If not specified, pods are run under a default service account.
How can I check what the default service account is authorized to do?
Do we need it to be mounted there with every pod?
If not, how can we disable this behavior on the namespace level or cluster level.
What other use cases the default service account should be handling?
Can we use it as a service account to create and manage the Kubernetes deployments in a namespace? For example we will not use real user accounts to create things in the cluster because users come and go.
Environment: Kubernetes 1.12 , with RBAC
A default service account is automatically created for each namespace.
kubectl get serviceaccount
NAME SECRETS AGE
default 1 1d
Service accounts can be added when required.

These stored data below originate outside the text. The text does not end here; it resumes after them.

/-- The multiplier: the operands are popped, the accumulator takes the product, the sum or 0 modulo 2^40, and MH, ML and MX show
it from the third instruction after this one (R346 to R348). -/
def Obligations.AwlMultiplier : Prop :=
  ∀ (s : State) (d : Die) (e : Engine) (c : Fin 8) (rest : List W16) (a b : W16), Ready s d e c → (s.eng d e).ds.length ≤ 16 →
    let g := s.eng d e
    let goes := fun (i : Instr) (v : Nat) => Answers i s (fun t => EngineOnly s t d e
      { ({ g with acc := v, accQ := g.accQ ++ [(3, v)] } : Eng).mulTick with ds := rest, pc := g.pcNext } ∧
      (t.eng d e).accQ.getLast? = some (2, v))
    (g.ds = b :: a :: rest →
      goes (.awlMul d e c) (a.toNat * b.toNat) ∧
      goes (.awlMuls d e c) ((a.toInt * b.toInt).emod (2 ^ 40)).toNat ∧
      goes (.awlMacc d e c) ((g.acc + a.toNat * b.toNat) % 2 ^ 40) ∧
      goes (.awlMaccs d e c) ((g.acc + (a.toInt * b.toInt)).emod (2 ^ 40)).toNat) ∧
    (g.ds = rest → goes (.awlMclr d e c) 0)

/-- The test operations set T to the outcome and Z to its inverse, and leave N, C and V (R302, R308). -/
def Obligations.AwlTests : Prop :=
  ∀ (s : State) (d : Die) (e : Engine) (c : Fin 8) (rest : List W16) (x lo hi a b ah bh : W16), Ready s d e c → (s.eng d e).ds.length ≤ 16 →
    let g := s.eng d e
    let goes := fun (i : Instr) (ds : List W16) (r : Bool) => Answers i s (fun t => EngineOnly s t d e
      { g.mulTick with ds := ds, fl := ⟨!r, g.fl.n, g.fl.c, g.fl.v, r⟩, pc := g.pcNext })
    (g.ds = x :: rest → (∀ k : Fin 16, goes (.awlBtst d e c k) g.ds (x.getLsbD k)) ∧ goes (.awlTz d e c) g.ds (x == 0)) ∧
    (g.ds = b :: a :: rest →
      goes (.awlTeq d e c) rest (a == b) ∧ goes (.awlTne d e c) rest (a != b) ∧
      goes (.awlTltu d e c) rest (decide (a.toNat < b.toNat)) ∧ goes (.awlTlts d e c) rest (decide (a.toInt < b.toInt)) ∧
      goes (.awlTgeu d e c) rest (decide (b.toNat ≤ a.toNat)) ∧ goes (.awlTges d e c) rest (decide (b.toInt ≤ a.toInt))) ∧
    (g.ds = bh :: b :: ah :: a :: rest →
      goes (.awlTeq2 d e c) rest (a == b && ah == bh) ∧
      goes (.awlTltu2 d e c) rest (decide (a.toNat + 65536 * ah.toNat < b.toNat + 65536 * bh.toNat))) ∧
    (g.ds = hi :: lo :: x :: rest → goes (.awlTin d e c) rest (decide (lo.toNat ≤ x.toNat ∧ x.toNat ≤ hi.toNat))) ∧
    (g.ds = rest → goes (.awlTt d e c) rest g.fl.t ∧ goes (.awlTset d e c) rest true ∧ goes (.awlTclr d e c) rest false)

/-- Transfers: a branch, call, return or jump goes to the address that R308, R314 and R315 give; `rett` restores FLAGS and clears
IN_TRAP, and with IN_TRAP 0 takes ILLEGAL; `trap` takes SOFTWARE and an undefined word ILLEGAL, each with its trap frame (R284, R286,
R287, R299, R305, R308, R311, R312, R314, R315). -/
def Obligations.AwlTransfersAndTraps : Prop :=
  ∀ (s : State) (d : Die) (e : Engine) (c : Fin 8) (rest rr : List W16) (x : W16) (off : BitVec 11),
    Ready s d e c → (s.eng d e).ds.length ≤ 16 →
    let g := s.eng d e
    let goes := fun (i : Instr) (ds rs : List W16) (pc : Nat) =>
      Answers i s (fun t => EngineOnly s t d e { g.mulTick with ds := ds, rs := rs, pc := pc })
    let target := ((g.pc + 1 : Int) + off.toInt).emod 16384 |>.toNat
    let back := BitVec.ofNat 16 ((g.pc + 1) % 16384)
    let traps := fun (i : Instr) (cause : Nat) => g.inTrap = false → Answers i s (fun t =>
      (t.eng d e).cause = cause ∧ (t.eng d e).sub = 0 ∧ (t.eng d e).imprecise = false ∧ (t.eng d e).inTrap = true ∧
      (t.eng d e).trapPc = g.pc ∧ (t.eng d e).trapFlags = g.flagsWord ∧ (t.eng d e).pc = 1 ∧ (t.eng d e).st = .trap ∧
      (t.eng d e).ds = g.ds ∧ (t.eng d e).rs = g.rs ∧ (t.eng d e).fl = g.fl ∧ (t.eng d e).sb = g.sb ∧ (t.eng d e).group = g.group ∧
      t.mem = s.mem ∧ t.spad = s.spad)
    (g.rs = x :: rr → goes (.awlRet d e c) g.ds rr (x.toNat % 16384)) ∧
    (g.ds = x :: rest ∧ g.rs.length < 16 → goes (.awlCalls d e c) rest (back :: g.rs) (x.toNat % 16384)) ∧
    (g.ds = x :: rest → goes (.awlJmps d e c) rest g.rs (x.toNat % 16384)) ∧
    (∀ b : Fin 7, condHolds ⟨b.val, by omega⟩ g.fl = true → goes (.awlBr d e b off) g.ds g.rs target) ∧
    (g.rs.length < 16 → goes (.awlCall d e off) g.ds (back :: g.rs) target) ∧
    (g.inTrap = true → Answers (.awlRett d e c) s (fun t => EngineOnly s t d e { g.mulTick with
      fl := ⟨g.trapFlags.testBit 0, g.trapFlags.testBit 1, g.trapFlags.testBit 2, g.trapFlags.testBit 3, g.trapFlags.testBit 4⟩,
      inTrap := false, st := .run, pc := g.trapPc % 16384 })) ∧
    traps (.awlRett d e c) 6 ∧ traps (.awlTrap d e c) 10 ∧ traps (.illegalWord d e) 6 ∧
    (g.sb = [] → goes (.awlSync d e c) g.ds g.rs g.pcNext) ∧
    (∀ (a : Fin 32768) (b0 b1 : Byte) (w : Nat) (p : Option Nat), a.val % 2 = 0 →
      g.sb = [.store ⟨.shared, a.val, [b0, b1], w, p⟩] → Answers (.awlSync d e c) s (fun t =>
        (t.eng d e).sb = [] ∧ (t.eng d e).pc = g.pcNext ∧ t.spadGet d (e / 8) (sharedWord (a / 2)) = b1 ++ b0 ∧ t.mem = s.mem))

/-- An instruction whose condition is false takes its slot and changes nothing else; a failed stack check takes DS_UNDER, DS_OVER,
RS_UNDER or RS_OVER in that order as a precise trap (R284, R298, R304). -/
def Obligations.AwlConditionsAndStackChecks : Prop :=
  ∀ (s : State) (d : Die) (e : Engine) (c : Fin 8), Runs s d e →
    let g := s.eng d e
    (condHolds c g.fl = false → ∀ i : Instr,
      (i ∈ [Instr.awlAdd d e c, .awlDup d e c, .awlDrop d e c, .awlMul d e c, .awlTz d e c, .awlRet d e c, .awlCalls d e c, .awlWait d e c,
        .awlRett d e c, .awlTrap d e c, .awlSync d e c, .awlMrx d e c, .awlMtx d e c, .awlLdz d e c 0, .awlStz d e c 0, .awlLd d e c 0,
        .awlSt d e c 0, .awlLd2 d e c 0, .awlSt2 d e c 0, .awlLds d e c 0, .awlSts d e c 0, .awlCommit d e c 0, .awlRdrec d e c 0]) →
      Answers i s (fun t => EngineOnly s t d e { g.mulTick with pc := g.pcNext })) ∧
    (condHolds c g.fl = true ∧ g.inTrap = false →
      let traps := fun (i : Instr) (cause : Nat) => Answers i s (fun t => (t.eng d e).cause = cause ∧ (t.eng d e).trapPc = g.pc ∧
        (t.eng d e).ds = g.ds ∧ (t.eng d e).rs = g.rs ∧ (t.eng d e).fl = g.fl ∧ (t.eng d e).pc = 1 ∧ t.mem = s.mem)
      (g.ds.length < 2 → traps (.awlAdd d e c) 2) ∧ (g.ds = [] → traps (.awlDup d e c) 2) ∧
      (g.ds.length = 16 → traps (.awlDup d e c) 1 ∧ traps (.awlLit d e c 0) 1) ∧
      (g.ds.length ≤ 16 ∧ g.rs = [] → traps (.awlRet d e c) 4) ∧
      (g.ds ≠ [] ∧ g.ds.length ≤ 16 ∧ g.rs.length = 16 → traps (.awlTor d e c) 3 ∧ traps (.awlCalls d e c) 3))

/-- Loads, stores, rotated accesses, mailbox words, CRC steps, commits and record reads of an engine: the word read from or written to
the private or shared words, the special register, the frame window or the Vat, the CRC of R331, the commit of a block, and the operand
stack after it (R251, R256, R267, R313, R316 to R327, R331 to R334, R338). -/
def Obligations.AwlMemoryOperations : Prop :=
  ∀ (s : State) (d : Die) (e : Engine) (c : Fin 8) (rest : List W16) (a x y : W16), Ready s d e c → (s.eng d e).ds.length ≤ 16 →
    s.spadErr = [] ∧ s.errs = [] ∧ (s.eng d e).sb = [] →
    let g := s.eng d e
    let k : Nat := e.val / 8
    let goes := fun (i : Instr) (ds : List W16) => Answers i s (fun t => EngineOnly s t d e { g.mulTick with ds := ds, pc := g.pcNext })
    let stores := fun (i : Instr) (q : State → Prop) => Answers i s (fun t =>
      (t.eng d e).ds = rest ∧ (t.eng d e).pc = g.pcNext ∧ (t.eng d e).fl = g.fl ∧ t.mem = s.mem ∧ q t)
    let priv := fun (t : State) (w : Nat) => t.spadGet d k (privWord (e.val % 8) w)
    let entered := fun (tgt : SbTarget) (addr : Nat) (bs : List Byte) (w : Nat) (p : Option Nat) (t : State) =>
      (t.eng d e).sb = [.store ⟨tgt, addr, bs, w, p⟩] ∧ t.spad = s.spad
    (∀ o : Fin 64, g.ds = a :: rest ∧ a.toNat + o < 0x2000 → goes (.awlLd d e c o) (priv s (a.toNat + o) :: rest)) ∧
    (∀ o : Fin 64, g.ds = a :: rest ∧ 0x2000 ≤ a.toNat + o ∧ a.toNat + o < 0x6000 →
      goes (.awlLd d e c o) (s.spadGet d k (sharedWord (a.toNat + o - 0x2000)) :: rest)) ∧
    (∀ o : Fin 64, g.ds = a :: rest ∧ a.toNat + o + 1 < 0x2000 ∧ Room rest 2 →
      goes (.awlLd2 d e c o) (priv s (a.toNat + o + 1) :: priv s (a.toNat + o) :: rest)) ∧
    (∀ o : Fin 64, g.ds = a :: x :: rest ∧ a.toNat + o < 0x2000 →
      stores (.awlSt d e c o) (fun t => priv t (a.toNat + o) = x ∧ (t.eng d e).sb = [])) ∧
    (∀ o : Fin 64, g.ds = a :: x :: rest ∧ 0x2000 ≤ a.toNat + o ∧ a.toNat + o < 0x6000 ∧ g.pend = none → stores (.awlSt d e c o)
      (entered .shared (2 * (a.toNat + o - 0x2000)) [x.setWidth 8, (x >>> 8).setWidth 8] (a.toNat + o) none)) ∧
    (∀ o : Fin 64, g.ds = a :: y :: x :: rest ∧ a.toNat + o + 1 < 0x2000 →
      stores (.awlSt2 d e c o) (fun t => priv t (a.toNat + o) = x ∧ priv t (a.toNat + o + 1) = y ∧ (t.eng d e).sb = [])) ∧
    (∀ n : Fin 64, g.ds = rest ∧ Room rest 1 → goes (.awlLdz d e c n) (priv s n :: rest)) ∧
    (∀ n : Fin 64, g.ds = x :: rest → stores (.awlStz d e c n) (fun t => priv t n = x ∧ (t.eng d e).sb = [])) ∧
    (g.ds = rest ∧ Room rest 1 → goes (.awlLds d e c 0x08) (BitVec.ofNat 16 g.vwPage :: rest) ∧
      goes (.awlLds d e c 0x10) (BitVec.ofNat 16 g.evMask :: rest) ∧ goes (.awlLds d e c 0x00) (BitVec.ofNat 16 (e + 64 * d) :: rest)) ∧
    (g.ds = x :: rest → stores (.awlSts d e c 0x10) (fun t => (t.eng d e).evMask = x.toNat % 4096) ∧
      stores (.awlSts d e c 0x08) (fun t => (t.eng d e).vwPage = x.toNat % 8192)) ∧
    (∀ (f : Fin 64) (i : Nat) (b0 : Byte), f.val % 4 = 0 ∧ g.ds = a :: rest ∧ g.sel = false ∧ g.rx = some i ∧
      (a.toNat + f / 8) % 16384 < 256 ∧ (s.slot d k i).bytes[(a.toNat + f / 8) % 16384]? = some b0 →
      goes (.awlFld d e c f) (b0.setWidth 16 :: rest)) ∧
    (∀ (f : Fin 64) (n : Nat), f.val % 4 = 0 ∧ g.ds = a :: x :: rest ∧ g.sel = true ∧ g.tx = some n ∧ g.pend = none ∧
      (a.toNat + f / 8) % 16384 < (s.frame n).len ∧ (a.toNat + f / 8) % 16384 < 0x3F00 → stores (.awlFst d e c f)
        (entered (.frame n) ((a.toNat + f / 8) % 16384) [x.setWidth 8] (0x6000 + (a.toNat + f / 8) % 16384 / 2) none)) ∧
    (∀ f : Fin 64, let o := g.pageOff ((a.toNat + f / 8) % 32768)
      f.val % 4 = 0 ∧ g.ds = a :: rest ∧ g.pageCtl = false ∧ g.pageDie < s.dieCount ∧ 0x400000 ≤ o ∧
      s.firstRefused d k g.pageDie o 1 false = none → goes (.awlVld d e c f) ((s.byte g.pageDie o).setWidth 16 :: rest)) ∧
    (∀ f : Fin 64, let b := (a.toNat + f / 8) % 32768
      f.val % 4 = 0 ∧ g.ds = a :: x :: rest ∧ g.pageCtl = false ∧ g.pageDie < s.dieCount ∧
      s.firstRefused d k g.pageDie (g.pageOff b) 1 true = none ∧ g.pend = none → stores (.awlVst d e c f)
        (entered (.vat g.pageDie) (g.pageOff b) [x.setWidth 8] (0x8000 + b / 2) (some g.vwPage))) ∧
    (∀ f : Fin 64, f.val < 32 ∧ f.val % 8 ≠ 4 ∧ f.val % 8 ≠ 7 ∧ g.ds = x :: a :: rest → goes (.awlCrc d e c f)
      (BitVec.ofNat 16 (crcWord (f % 8) (f.val.testBit 3) (f.val.testBit 4) a.toNat x.toNat) :: rest)) ∧
    (∀ n : Fin 64, let dpi := (priv s (16 * n)).toNat + 65536 * ((priv s (16 * n + 1)).toNat % 16)
      g.ds = rest ∧ g.group.length < 64 ∧ s.dpiOk dpi = true → Answers (.awlCommit d e c n) s (fun t =>
        (t.eng d e).group.dropLast = g.group ∧ ((t.eng d e).group.getLast?.map fun m => (m.dpi, m.released, m.issuer, m.operand)) =
          some (dpi, false, engUid d e, (priv s (16 * n + 2)).toNat + 2 ^ 16 * (priv s (16 * n + 3)).toNat +
            2 ^ 32 * (priv s (16 * n + 4)).toNat + 2 ^ 48 * (priv s (16 * n + 5)).toNat) ∧
        (t.eng d e).ds = rest ∧ (t.eng d e).pc = g.pcNext ∧ t.mem = s.mem)) ∧
    (∀ n : Fin 64, let o := g.pageOff (2 * (a.toNat / 16 * 16 - 0x8000))
      g.ds = a :: rest ∧ 0x8000 ≤ a.toNat ∧ a.toNat < 0xC000 ∧ g.pageCtl = false ∧ g.pageDie < s.dieCount ∧ 0x400000 ≤ o ∧
      s.firstRefused d k g.pageDie o 32 false = none → stores (.awlRdrec d e c n) (fun t => ∀ j : Fin 16,
        priv t (16 * n + j) = s.byte g.pageDie (o + 2 * j + 1) ++ s.byte g.pageDie (o + 2 * j))) ∧
    (∀ w r, g.ds = rest ∧ Room rest 1 ∧ g.mbxIn = w :: r → Answers (.awlMrx d e c) s (fun t => (t.eng d e).ds = w :: rest ∧
      (t.eng d e).mbxIn = r ∧ (t.eng d e).fl = ⟨false, g.fl.n, g.fl.c, g.fl.v, true⟩ ∧ (t.eng d e).pc = g.pcNext)) ∧
    (g.ds = rest ∧ Room rest 1 ∧ g.mbxIn = [] → Answers (.awlMrx d e c) s (fun t => EngineOnly s t d e { g.mulTick with
      ds := 0 :: rest, fl := ⟨true, g.fl.n, g.fl.c, g.fl.v, false⟩, pc := g.pcNext })) ∧
    (g.ds = x :: rest ∧ g.mbxOut.length < 8 → Answers (.awlMtx d e c) s (fun t =>
      (t.eng d e).mbxOut = g.mbxOut ++ [x] ∧ (t.eng d e).ds = rest ∧ (t.eng d e).pc = g.pcNext ∧ t.mem = s.mem))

Each pod is associated with exactly one service account but multiple pods can use the same service account.
A pod can only use one service account from the same namespace.
Service account are assigned to a pod by specifying the account’s name in the pod manifest. If you don’t assign it explicitly the pod will use the default service account.
The default permissions for a service account don't allow it to
list or modify any resources. The default service account isn't allowed to view cluster state let alone modify it in any way.
By default, the default service account in a namespace has no permissions other than those of an unauthenticated user.
Therefore pods by default can’t even view cluster state. Its up to you to grant them appropriate permissions to do that.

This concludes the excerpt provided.